When adults talk about sex, they usually aren't talking about a single act, or something as simple as a penis entering your vagina. What they are talking about is an entire part of your life, in which you are sexually active (of any involved sort, like oral sex, heavy petting or intercourse), and emotionally and intellectually involved in that act. In fact, the transitive definition of sex, from the Latin "sexus" truly means "sexually motivated phenomena or behavior." In other words, if you're doing something because you want to get off, or make yourself feel good in a way that relates to your sexuality, it's sex. There is a difference between "sex" and "sexual intercourse" which is why we have separate terms, and while "sex" is very broad, and can include many things, "sexual intercourse" pertains only to one.

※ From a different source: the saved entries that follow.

-- ==== Sys2Proof/Machine/Seals.lean ====
section
/-!
DEFINITION. Retention groups and their signatures (R487 to R489): where the rows of a group lie, the signature over
them, and the groups whose seals fail at a wake.
-/

namespace Sys2Proof.Machine

open Sys2Proof

/-! ### Banks of the buffer memory (R313) -/

def Cx.fbValid (cx : Cx) (f : Nat) : Bool :=
  cx.flg Reg.CH_GR_BANKS (if f = 0 then F.CH_GR_BANKS_FB0_VALID else F.CH_GR_BANKS_FB1_VALID)
def Cx.fbRetired (cx : Cx) (f : Nat) : Bool :=
  cx.flg Reg.CH_GR_BANKS (if f = 0 then F.CH_GR_BANKS_FB0_RETIRED else F.CH_GR_BANKS_FB1_RETIRED)
def Cx.fbBank (cx : Cx) (f : Nat) : Nat :=
  cx.fld Reg.CH_GR_BANKS (if f = 0 then F.CH_GR_BANKS_FB0_BANK else F.CH_GR_BANKS_FB1_BANK)
def Cx.fbFree (cx : Cx) (f : Nat) : Bool := !cx.fbValid f && !cx.fbRetired f

/-- The index that physical buffer bank `p` serves, if any. -/
def Cx.served (cx : Cx) (p : Nat) : Option Nat :=
  if 24 ≤ p then (if cx.fbValid (p - 24) then some (cx.fbBank (p - 24)) else none)
  else if cx.bufBank p = p then some p else none

/-! ### Groups (R487) -/

/-- The space and the bank whose rows a group holds: an active bank in its own memory, or a fallow bank those of the
bank it serves. None for an idle fallow bank, a retired bank and the retention flops. -/
def Cx.sealHome (cx : Cx) (g : Nat) : Option (Nat × Nat) :=
  if g < 26 then (cx.served g).map fun b => (Space.buffer, b)
  else if g < 34 then (if cx.treeFallow (g - 26) then none else some (Space.tree, g - 26))
  else if g = 34 then
    if cx.flg Reg.CH_FB_TREE F.CH_FB_TREE_VALID then some (Space.tree, cx.fld Reg.CH_FB_TREE F.CH_FB_TREE_BANK) else none
  else if g < 47 then (if cx.ctxFallow (g - 35) then none else some (Space.context, g - 35))
  else if g = 47 then
    if cx.flg Reg.CH_FB_CTX F.CH_FB_CTX_VALID then some (Space.context, cx.fld Reg.CH_FB_CTX F.CH_FB_CTX_BANK) else none
  else if g = 48 then some (Space.staging, 0)
  else none

/-- Bytes of a row (R251, R528). -/
def sealRowLen (sp : Nat) : Nat := if sp = Space.tree then 32 else 64

/-- Bank and row of a byte of a space: node bits 2:0 name the bank and bits 15:3 the row of the tree (R251); context
memory lies bank after bank (R506), as do the buffer's cells (R312). -/
def sealPlace (sp a : Nat) : Nat × Nat :=
  if sp = Space.tree then (a / 32 % 8, a / 256)
  else if sp = Space.staging then (0, a / 64)
  else (a / 131072, a % 131072 / 64)

/-- Address in its space of the first byte of a row. -/
def sealRowAddr (sp bank row : Nat) : Nat :=
  if sp = Space.tree then 32 * (8 * row + bank)
  else if sp = Space.staging then 64 * row
  else 131072 * bank + 64 * row

/-- A memory of the channel, by its space. -/
def Chan.spaceMem (c : Chan) (sp : Nat) : Sparse Byte :=
  if sp = Space.buffer then c.buf
  else if sp = Space.tree then c.tree
  else if sp = Space.context then c.ctxm
  else c.stg

def Chan.setSpaceMem (c : Chan) (sp : Nat) (m : Sparse Byte) : Chan :=
  if sp = Space.buffer then { c with buf := m }
  else if sp = Space.tree then { c with tree := m }
  else if sp = Space.context then { c with ctxm := m }
  else { c with stg := m }

/-! ### Signatures (R488) -/

/-- The CRC-64 of a row: its address as 4 bytes, then its data. (DESIGN CHOICE, log entry 134) -/
def rowSeal (row : Nat) (bs : List Byte) : BitVec 64 := BitVec.ofNat 64 (crc64 (leBytes 4 row ++ bs))

/-- What a row adds to a signature beyond a row of zeros. -/
def rowSealOver (row : Nat) (bs : List Byte) : BitVec 64 :=
  rowSeal row bs ^^^ rowSeal row (List.replicate bs.length 0)

/-- Rows of a bank that hold a byte other than zero. -/
def Chan.liveRows (c : Chan) (sp bank : Nat) : List Nat :=
  ((c.spaceMem sp).filterMap fun e =>
    let p := sealPlace sp e.1
    if p.1 = bank then some p.2 else none).eraseDups

/-- A group whose bytes State does not hold, or not all of them: bytes of context memory whose layout is opaque lie in
the flow context banks and in channel table banks 2 and 3. (DESIGN CHOICE, log entry 134) -/
def Cx.sealHidden (cx : Cx) (g : Nat) : Bool :=
  match cx.sealHome g with
  | none => true
  | some (sp, b) => sp == Space.context && (decide (b < 8) || decide (10 ≤ b))

/-- The signature of a group: the XOR of the CRC-64 of its rows, as the running signature of R488 stands. The CRC is
linear and the rows of a group are 2^k in number with k above 1, so that rows of zeros add nothing together.
`now` is the tick count at which the clock stops. -/
def Cx.signature (cx : Cx) (now : DWord) (g : Nat) : BitVec 64 :=
  let own := match cx.sealHome g with
    | none => 0
    | some (sp, b) => (cx.ch.liveRows sp b).foldl (fun s r =>
        s ^^^ rowSealOver r (Sparse.bytes (cx.ch.spaceMem sp) (sealRowAddr sp b r) (sealRowLen sp))) 0
  if cx.sealHidden g then own ^^^ Config.hiddenSeal cx.id.val g now else own

/-! ### A wake's check (R489) -/

/-- A byte of a group has changed in retention. -/
def Cx.flip (cx : Cx) (x : SealFlip) : Cx :=
  match cx.sealHome x.group.val with
  | none => cx
  | some (sp, b) =>
    let n := sealRowLen sp
    let a := sealRowAddr sp b (x.addr.val / n) + x.addr.val % n
    let m := cx.ch.spaceMem sp
    { cx with ch := cx.ch.setSpaceMem sp (Sparse.set zeroByte m a (Sparse.get zeroByte m a ^^^ x.mask)) }

/-- What the changed bytes of a group that State does not hold add to its signature. -/
def Cx.hiddenFlips (cx : Cx) (g : Nat) (flips : List SealFlip) : BitVec 64 :=
  if cx.sealHome g = none then
    (flips.filter fun x => x.group.val == g).foldl (fun s x =>
      s ^^^ rowSealOver (x.addr.val / 64) ((List.replicate 64 (0 : Byte)).set (x.addr.val % 64) x.mask)) 0
  else 0

/-- A row of a group was left uncorrectable by a migration (R336, R528). -/
def Cx.sealBadRow (cx : Cx) (g : Nat) : Bool :=
  cx.ch.badRows.any fun r =>
    match r with
    | .treeUe n => cx.sealHome g == some (Space.tree, n.val % 8)
    | .ctxUe a => cx.sealHome g == some (Space.context, a.val / 131072)
    | .bufUe i => cx.sealHome g == some (Space.buffer, i.val / 512)
    | _ => false

/-- The groups whose seals fail, in ascending order: the recomputed signature differs from the stored one, or a read
shows an uncorrectable error. The flips have been made. -/
def Cx.sealFailures (cx : Cx) (flips : List SealFlip) (ues : List Nat) : List Nat :=
  (List.range 50).filter fun g =>
    cx.signature cx.ch.pwr.since g ^^^ cx.hiddenFlips g flips != cx.ch.pwr.seals.getD g 0 ||
      ues.contains g || cx.sealBadRow g

end Sys2Proof.Machine
end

Where does all this leave me?
Where it should. Only YOU can define your sexual life. Someone else can't do it for you, and you shouldn't allow anyone else to do so, ever. Virginity shouldn't be something you use to devalue or judge others, or by which you should be judged or devalued. Even if we are treated as such, none of us are objects to be owned; we are whole people who own ourselves as well as our own sexual identity and value. Virginity shouldn't be a symbol of status (unless, that is, you still have a bride price, in which case, you have bigger problems than figuring out what virginity is), or a lack thereof. Sex isn't something that should be used as a bargaining chip for anything, or used to manipulate. If it is, you aren't doing it right, and boy, are you missing out.

Your sexuality is something you will have with you all of your life. It is yours by birth, and it starts developing before you are even born. No one can give it to you, or take it away. How much or how little value you give it is solely up to you. If you can have sex responsibly and safely and feel good about it, it makes you no less or more of a good person or a person of value that someone who feels good about being sexually inactive, abstinent, or celibate. If you feel best being sexually inactive, and like to define yourself as a virgin by whatever definition you have, that's great, too.

But that value has to lie with you -- not with current or potential partners, or with your family or friends. If the only value your sexuality has to you is what others think of it, you may very well find that your sexual life will be very empty, and you'll be apt to let others make choices for you, or influence your choices, in an arena where to be healthy, you need to be making them yourself.

Much of the misinformation, myth and practice surrounding female virginity has been cultivated in times when women could not make their own choices. But those times are past for many women, unless you choose to perpetuate them. Ultimately, it is in your hands, and those of other women right now, to take the initiative to "own" yourself and your sexuality. Whatever way you choose to do so, so long as it feels right to you physically, emotionally and intellectually, and you make your choices responsibly and thoughtfully is the right way. If you do so on your own, and own your own sexuality, by what "virgin" is really supposed to mean, well...you're being the best kind of virgin there is, the kind who is autonomous, and, like the Greek goddess Diana, cannot be owned by anyone and is pure at heart... and that's the place where you CAN tell.